-- ==== Sys2Proof/Machine/Keys.lean ====
section
/-! DEFINITION. The key store's commands, the journal, the fuses and the version floors (R455 to R470, R474). The response to a
tamper stands in Boot.lean beside quarantine. -/

namespace Sys2Proof.Machine

/-! ### Keys derived from the root (R460, R463) -/

/-- The root in use: ROOT, or the substitute root (R460). -/
def State.rootKey (s : State) : Bytes :=
  if s.flag Reg.SEC_STATUS.ROOT_SUBST then (Config.sha512 (ascii "MZ7416 substitute root")).take 32 else s.fuses.root

/-- Generations of the current journal record; none are known without one (R470). -/
def State.gId (s : State) : Nat := match s.nvs.journal with | some j => j.gId | none => 0

/-- G_SEAL. -/
def State.gSeal (s : State) : Nat := match s.nvs.journal with | some j => j.gSeal | none => 0

/-- G_c. -/
def State.gGen (s : State) (c : Nat) : Nat := match s.nvs.journal with | some j => (j.gens[c]?).getD 0 | none => 0

/-- The values of slots 8 to 11 under the table of R463. -/
def State.deviceKey (s : State) (slot : Nat) : Bytes :=
  let id (t : String) := Config.hkdf (ascii "MZ7416 identity") s.rootKey (ascii t ++ leBytes 4 s.gId) 32
  match slot with
  | 8 => id "DIK"
  | 9 => id "DCK"
  | 10 => id "DLK"
  | _ => Config.hkdf s.fw.stage1Digest s.rootKey (ascii "SEAL" ++ leBytes 4 s.gSeal) 32

/-- A slot is filled. -/
def State.putSlot (s : State) (i : Nat) (k : KeySlot) : State :=
  { s with keys := { s.keys with slots := aset i k s.keys.slots } }

/-- A slot is emptied. -/
def State.dropSlot (s : State) (i : Nat) : State :=
  { s with keys := { s.keys with slots := aerase i s.keys.slots } }

/-- Slot 8, 9, 10 or 11 takes its key; in quarantine every secret slot stays empty (R473). -/
def State.deriveSlot (s : State) (i : Nat) : State :=
  if s.flag Reg.SEC_STATUS.QUARANTINE then s
  else s.putSlot i { valid := true, kind := 2, value := s.deviceKey i, sign := i != 11, derive := i == 11 }

/-- Every secret slot is emptied (R465, R473). -/
def State.dropSecrets (s : State) : State :=
  { s with keys := { s.keys with slots := s.keys.slots.filter fun e => decide (e.1 < 6) } }

/-- KEY_SHARE_REFRESH's effect (R465): every secret slot gets new shares with the same XOR. -/
def State.refreshShares (s : State) : State :=
  (s.keys.slots.map Prod.fst).foldl (fun s i =>
    match alookup i s.keys.slots with
    | some k => if k.kind = 2 then (s.putSlot i { k with mask := s.freeVal 256 }).tookFree else s
    | none => s) s

/-- KEY_SHARE_REFRESH (R465). -/
def execKeyShareRefresh (s : State) : Out := .next s.refreshShares

/-- Slots 0 to 5 from the journal and the fuses (R465). -/
def State.loadPublicSlots (s : State) : State :=
  match s.nvs.journal with
  | none => s
  | some j =>
    ((List.range 5).foldl (fun s i =>
      let v := (j.slots[i]?).getD []
      if v.all (· == 0) then s.dropSlot i
      else s.putSlot i { valid := true, kind := if i = 4 then 1 else 0, value := v }) s).putSlot 5
      { valid := true, kind := 0, value := s.fuses.vendorHash }

/-! ### The journal (R469) -/

/-- An update of the journal: the new state goes to the record that does not hold the current one, with SEQ + 1; a failed
readback leaves the current state standing. -/
def State.journalPut (s : State) (j : JournalRec) (readback : Bool) : State :=
  let cur0 := s.nvs.journal == some s.nvs.j0
  let n : JournalRec := { j with seq := j.seq + 1, valid := readback }
  let nvs := if cur0 then { s.nvs with j1 := n } else { s.nvs with j0 := n }
  let s1 := { s with nvs := nvs }.count Reg.SEC.JOURNAL_WRITES
  if readback then s1 else s1.irq Reg.SEC_IRQ.JOURNAL Reg.SEC_IRQ_MASK.MASK 104

/-- The tamper configuration's register takes a value (R467, R471). -/
def State.setTamperCfg (s : State) (v : Nat) : State :=
  (((s.set Reg.SEC_TAMPER_CFG.EN (bitsOf v 0 4)).set Reg.SEC_TAMPER_CFG.LEVEL (bitsOf v 4 4)).set
    Reg.SEC_TAMPER_CFG.MESH_EN (bitsOf v 8 1)).set Reg.SEC_TAMPER_CFG.VBAT_LOSS (bitsOf v 9 1)

/-! ### Starting a command (R466) -/

/-- The message bytes written so far: n of KEY_MSG. -/
def State.keyMsg (s : State) (n : Nat) : Bytes :=
  ((List.range 256).flatMap fun k => leBytes 4 (s.get (Reg.KEY_MSG.MSG.ix k))).take n

/-- The label bytes: n of KEY_LABEL. -/
def State.keyLabel (s : State) (n : Nat) : Bytes :=
  ((List.range 8).flatMap fun k => leBytes 4 (s.get (Reg.KEY_LABEL.LABEL.ix k))).take n

/-- Whether a requester may issue a command (R466, R467, R473): the cores and the owner, within the issuer column, and in
quarantine only PUBKEY of slot 8 and ATTEST. -/
def State.keyMayIssue (s : State) (who : Requester) (op slot : Nat) : Bool :=
  let owner := s.isOwner who
  let known := match who with | .core _ => true | _ => owner
  known &&
  (decide (1 ≤ op ∧ op ≤ 6) || (op == 7 && (owner || !(slot == 8 || slot == 11))) || (decide (8 ≤ op ∧ op ≤ 10) && owner)) &&
  (!s.flag Reg.SEC_STATUS.QUARANTINE || op == 5 || (op == 4 && slot == 8))

/-- KEY_OUT is written for the issuer and reads zero for every other requester (R466). -/
def State.keyOut (s : State) (who : Requester) (bs : Bytes) : State :=
  let s1 := match s.keys.issuer with
    | some w => keyOutClear s w
    | none => s
  ((List.range 128).foldl (fun s k => s.set ((Reg.KEY_OUT.OUT.ix k).of who) (leAt bs (4 * k) 4)) s1).set
    Reg.KEY_STATUS.OUT_LEN bs.length
where
  /-- the previous issuer's copy returns to zero -/
  keyOutClear (s : State) (w : Requester) : State :=
    (List.range 128).foldl (fun s k => s.set ((Reg.KEY_OUT.OUT.ix k).of w) 0) s

/-- A command ends: RESULT, the output for its issuer, KEY_OPS and KEY_DONE. -/
def State.keyEnd (s : State) (who : Requester) (result : Nat) (bs : Bytes) : State :=
  let s1 := s.keyOut who bs
  let s2 := { s1 with keys := { s1.keys with job := none, issuer := some who } }
  (((s2.set Reg.KEY_STATUS.RESULT result).setFlag Reg.KEY_STATUS.BUSY false).count Reg.SEC.KEY_OPS).irq
    Reg.SEC_IRQ.KEY_DONE Reg.SEC_IRQ_MASK.MASK 104

/-- A write of KEY_CMD (R466): ignored and counted while a command runs; ended DENIED where the requester may not issue it;
otherwise the command runs. -/
def State.keyStart (s : State) (who : Requester) (op slot parent gen : Nat) : State :=
  s.open_ who Reg.KEY_CMD.OP.base fun s =>
    if s.flag Reg.KEY_STATUS.BUSY then s.count Reg.SEC.KEY_REFUSED
    else
      let s := s.set Reg.KEY_STATUS.REQUESTER who.code
      if !s.keyMayIssue who op (slot % 256) then s.keyEnd who 3 []
      else
        let j : KeyJob :=
          { op := op, slot := slot % 256, parent := parent % 256, gen := gen % 32
            msg := s.keyMsg 1024, label := s.keyLabel 32
            msgLen := s.get Reg.KEY_ARG.MSG_LEN, labelLen := s.get Reg.KEY_ARG.LABEL_LEN
            uSign := s.flag Reg.KEY_ARG.U_SIGN, uDerive := s.flag Reg.KEY_ARG.U_DERIVE, who := who }
        ({ s with keys := { s.keys with job := some j } }.setFlag Reg.KEY_STATUS.BUSY true).set Reg.KEY_STATUS.RESULT 2

/-- DERIVE (R463, R467). -/
def execKeyDerive (who : Requester) (slot parent gen : Nat) (s : State) : Out := .next (s.keyStart who 1 slot parent gen)
/-- SIGN (R467). -/
def execKeySign (who : Requester) (slot : Nat) (s : State) : Out := .next (s.keyStart who 2 slot 0 0)
/-- VERIFY (R467). -/
def execKeyVerify (who : Requester) (s : State) : Out := .next (s.keyStart who 3 0 0 0)
/-- PUBKEY (R467). -/
def execPubkey (who : Requester) (slot : Nat) (s : State) : Out := .next (s.keyStart who 4 slot 0 0)
/-- ATTEST (R468). -/
def execKeyAttest (who : Requester) (s : State) : Out := .next (s.keyStart who 5 0 0 0)
/-- ERASE (R467). -/
def execErase (who : Requester) (slot : Nat) (s : State) : Out := .next (s.keyStart who 6 slot 0 0)
/-- INVALIDATE (R464). -/
def execInvalidate (who : Requester) (slot gen : Nat) (s : State) : Out := .next (s.keyStart who 7 slot 0 gen)
/-- PROVISION (R467). -/
def execProvision (who : Requester) (slot : Nat) (s : State) : Out := .next (s.keyStart who 8 slot 0 0)
/-- DEBUG_REQ (R459). -/
def execDebugReq (who : Requester) (s : State) : Out := .next (s.keyStart who 9 0 0 0)
/-- TAMPER_CFG (R467). -/
def execTamperCfg (who : Requester) (s : State) : Out := .next (s.keyStart who 10 0 0 0)

/-! ### What a command does when it completes -/

/-- The DERIVE command: RESULT, and the slot it fills. -/
def State.keyDeriveDone (s : State) (j : KeyJob) : State :=
  match (if j.parent = 11 ∨ 16 ≤ j.parent then s.keySlot j.parent else none) with
  | none => s.keyEnd j.who 4 []
  | some p =>
    if j.slot < 16 ∨ (s.keySlot j.slot).isSome ∨ !p.derive ∨ 8 ≤ p.depth then s.keyEnd j.who 4 []
    else if j.labelLen < 1 ∨ 32 < j.labelLen then s.keyEnd j.who 5 []
    else
      let v := Config.hkdf (ascii "MZ7416 child") p.value (j.label.take j.labelLen ++ leBytes 4 (s.gGen j.gen)) 32
      (s.putSlot j.slot { valid := true, kind := 2, value := v, sign := j.uSign, derive := j.uDerive
                          parent := j.parent, gen := j.gen, depth := p.depth + 1 }).keyEnd j.who 1 []

/-- SIGN: slots from 16 with SIGN usage. -/
def State.keySignDone (s : State) (j : KeyJob) : State :=
  match (if 16 ≤ j.slot then s.keySlot j.slot else none) with
  | none => s.keyEnd j.who 4 []
  | some k =>
    if !k.sign then s.keyEnd j.who 4 []
    else if 1024 < j.msgLen then s.keyEnd j.who 5 []
    else s.keyEnd j.who 1 (Config.ed25519Sign k.value (j.msg.take j.msgLen))

/-- VERIFY: the public key in LABEL, the signature in MSG bytes 0 to 63, the message after it. -/
def State.keyVerifyDone (s : State) (j : KeyJob) : State :=
  if j.msgLen < 64 ∨ 1024 < j.msgLen then s.keyEnd j.who 5 []
  else if Config.ed25519Verify j.label ((j.msg.take j.msgLen).drop 64) (j.msg.take 64) then s.keyEnd j.who 1 []
  else s.keyEnd j.who 6 []

/-- The key of slots 8 to 10 or a signing slot; in quarantine the identity key is derived again for the purpose (R473). -/
def State.keyForPub (s : State) (slot : Nat) : Option Bytes :=
  if s.flag Reg.SEC_STATUS.QUARANTINE && slot == 8 then some (s.deviceKey 8)
  else if 8 ≤ slot ∧ slot ≤ 10 then s.slotValue slot
  else if 16 ≤ slot then (match s.keySlot slot with | some k => if k.sign then some k.value else none | none => none)
  else none

/-- PUBKEY. -/
def State.keyPubDone (s : State) (j : KeyJob) : State :=
  match s.keyForPub j.slot with
  | some k => s.keyEnd j.who 1 (Config.ed25519Public k)
  | none => s.keyEnd j.who 4 []

/-- The public key of a slot in a report; where the slot is empty the spec states no value, and a free one stands there. -/
def State.reportKey (s : State) (slot : Nat) : Bytes :=
  match s.slotValue slot with
  | some k => Config.ed25519Public k
  | none => leBytes 32 (Config.freeNat (s.freeCount + slot) % 2 ^ 256)

/-- The 448 signed bytes of an attestation report (R468) under an identity key. -/
def State.report (s : State) (ident nonce : Bytes) : Bytes :=
  let flags := b2n (s.flag Reg.SEC_STATUS.ROOT_SUBST) + 2 * b2n (s.flag Reg.SEC_TAMPER_LATCH.VALID) +
    4 * b2n (s.flag Reg.SEC_STATUS.QUARANTINE) + 8 * s.get Reg.SAU_STATUS.GM_PERMIT + 16 * b2n (s.keySlot 4).isSome
  ascii "MZ7416AT" ++ leBytes 4 (s.regWord .sec 0x0) ++ leBytes 4 (s.regWord .sec 0x50000) ++ leBytes 4 flags ++
  leBytes 4 (s.get Reg.SEC_FW_FLOOR.SVN) ++ leBytes 4 (s.get Reg.CFG_ROAST_FLOOR.SVN) ++ leBytes 4 s.fw.mainSvn ++
  nonce ++ s.fw.stage1Digest ++ s.fw.mainDigest ++
  ((List.range 4).flatMap fun k => leBytes 4 (s.regWord .sec (Reg.CFG_ROAST_ACTIVE.SERIAL.base + 4 * k))) ++
  taiBytes s.time.tai ++ Config.ed25519Public ident ++ s.reportKey 9 ++ s.reportKey 10 ++ leBytes 4 s.gId ++
  List.replicate 124 0

/-- ATTEST. -/
def State.keyAttestDone (s : State) (j : KeyJob) : State :=
  match s.keyForPub 8 with
  | none => s.keyEnd j.who 4 []
  | some k =>
    let r := s.report k (j.msg.take 32)
    let s1 := if (s.keySlot 9).isSome && (s.keySlot 10).isSome then s
      else { s with freeCount := s.freeCount + 11 }
    s1.keyEnd j.who 1 (r ++ Config.ed25519Sign k (signedText "MZ7416 attest v1" r))

/-- Slots that an invalidation of G_c empties: those derived naming c, and their descendants (R464). -/
def doomed (slots : List (Nat × KeySlot)) (c : Nat) : Nat → List Nat
  | 0 => (slots.filter fun e => decide (16 ≤ e.1) && e.2.gen == c).map Prod.fst
  | n + 1 =>
    let d := doomed slots c n
    (slots.filter fun e => decide (e.1 ∈ d) || (decide (16 ≤ e.1) && decide (e.2.parent ∈ d))).map Prod.fst

/-- INVALIDATE (R464): one generation rises in the journal, and the slots that depend on it go or are replaced. -/
def State.keyInvalidateDone (s : State) (j : KeyJob) (readback : Bool) : State :=
  match s.nvs.journal with
  | none => s.keyEnd j.who 8 []
  | some r =>
    if j.slot ≠ 8 ∧ j.slot ≠ 11 ∧ j.slot ≠ 0xFF then s.keyEnd j.who 4 []
    else
      let r' := if j.slot = 8 then { r with gId := r.gId + 1 }
        else if j.slot = 11 then { r with gSeal := r.gSeal + 1 }
        else { r with gens := setAt ((r.gens[j.gen]?).getD 0 + 1) j.gen (r.gens ++ List.replicate (32 - r.gens.length) 0) }
      let s1 := s.journalPut r' readback
      if !readback then s1.keyEnd j.who 8 []
      else
        let s2 := if j.slot = 8 then
            let s2 := ((s1.deriveSlot 8).deriveSlot 9).deriveSlot 10
            { s2 with keys := { s2.keys with newChain := true } }
          else if j.slot = 11 then
            ({ s1 with keys := { s1.keys with slots := s1.keys.slots.filter fun e => decide (e.1 < 16) } }).deriveSlot 11
          else (doomed s1.keys.slots j.gen 8).foldl State.dropSlot s1
        s2.keyEnd j.who 1 []

/-- PROVISION (R467): slots 0 to 4 through the journal; all zero unprovisions. AUTH_REQ says whether slot 4 holds an owner key (R100). -/
def State.keyProvisionDone (s : State) (j : KeyJob) (readback : Bool) : State :=
  if 4 < j.slot then s.keyEnd j.who 4 []
  else match s.nvs.journal with
  | none => s.keyEnd j.who 8 []
  | some r =>
    let v := j.msg.take 32
    let s1 := s.journalPut { r with slots := setAt v j.slot (r.slots ++ List.replicate (5 - r.slots.length) []) } readback
    if !readback then s1.keyEnd j.who 8 []
    else
      let s2 := if v.all (· == 0) then s1.dropSlot j.slot
        else s1.putSlot j.slot { valid := true, kind := if j.slot = 4 then 1 else 0, value := v }
      (s2.setFlag Reg.HIF_OWNER.AUTH_REQ (s2.keySlot 4).isSome).keyEnd j.who 1 []

/-- The debug nonce is drawn anew (R459). -/
def State.drawDebugNonce (s : State) : State :=
  (List.range 4).foldl (fun s k => (s.set (Reg.SEC_DBG_NONCE.NONCE.ix k) (s.freeVal 32)).tookFree) s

• **Instructions for the task**: Begin with the line that has "empty (R473). -/" in the listing above and end after the line that has "journal (R469) -/"; output those lines exactly.

• **Written response**:
/-- Slot 8, 9, 10 or 11 takes its key; in quarantine every secret slot stays empty (R473). -/
def State.deriveSlot (s : State) (i : Nat) : State :=
  if s.flag Reg.SEC_STATUS.QUARANTINE then s
  else s.putSlot i { valid := true, kind := 2, value := s.deviceKey i, sign := i != 11, derive := i == 11 }

/-- Every secret slot is emptied (R465, R473). -/
def State.dropSecrets (s : State) : State :=
  { s with keys := { s.keys with slots := s.keys.slots.filter fun e => decide (e.1 < 6) } }

/-- KEY_SHARE_REFRESH's effect (R465): every secret slot gets new shares with the same XOR. -/
def State.refreshShares (s : State) : State :=
  (s.keys.slots.map Prod.fst).foldl (fun s i =>
    match alookup i s.keys.slots with
    | some k => if k.kind = 2 then (s.putSlot i { k with mask := s.freeVal 256 }).tookFree else s
    | none => s) s

/-- KEY_SHARE_REFRESH (R465). -/
def execKeyShareRefresh (s : State) : Out := .next s.refreshShares

/-- Slots 0 to 5 from the journal and the fuses (R465). -/
def State.loadPublicSlots (s : State) : State :=
  match s.nvs.journal with
  | none => s
  | some j =>
    ((List.range 5).foldl (fun s i =>
      let v := (j.slots[i]?).getD []
      if v.all (· == 0) then s.dropSlot i
      else s.putSlot i { valid := true, kind := if i = 4 then 1 else 0, value := v }) s).putSlot 5
      { valid := true, kind := 0, value := s.fuses.vendorHash }

/-! ### The journal (R469) -/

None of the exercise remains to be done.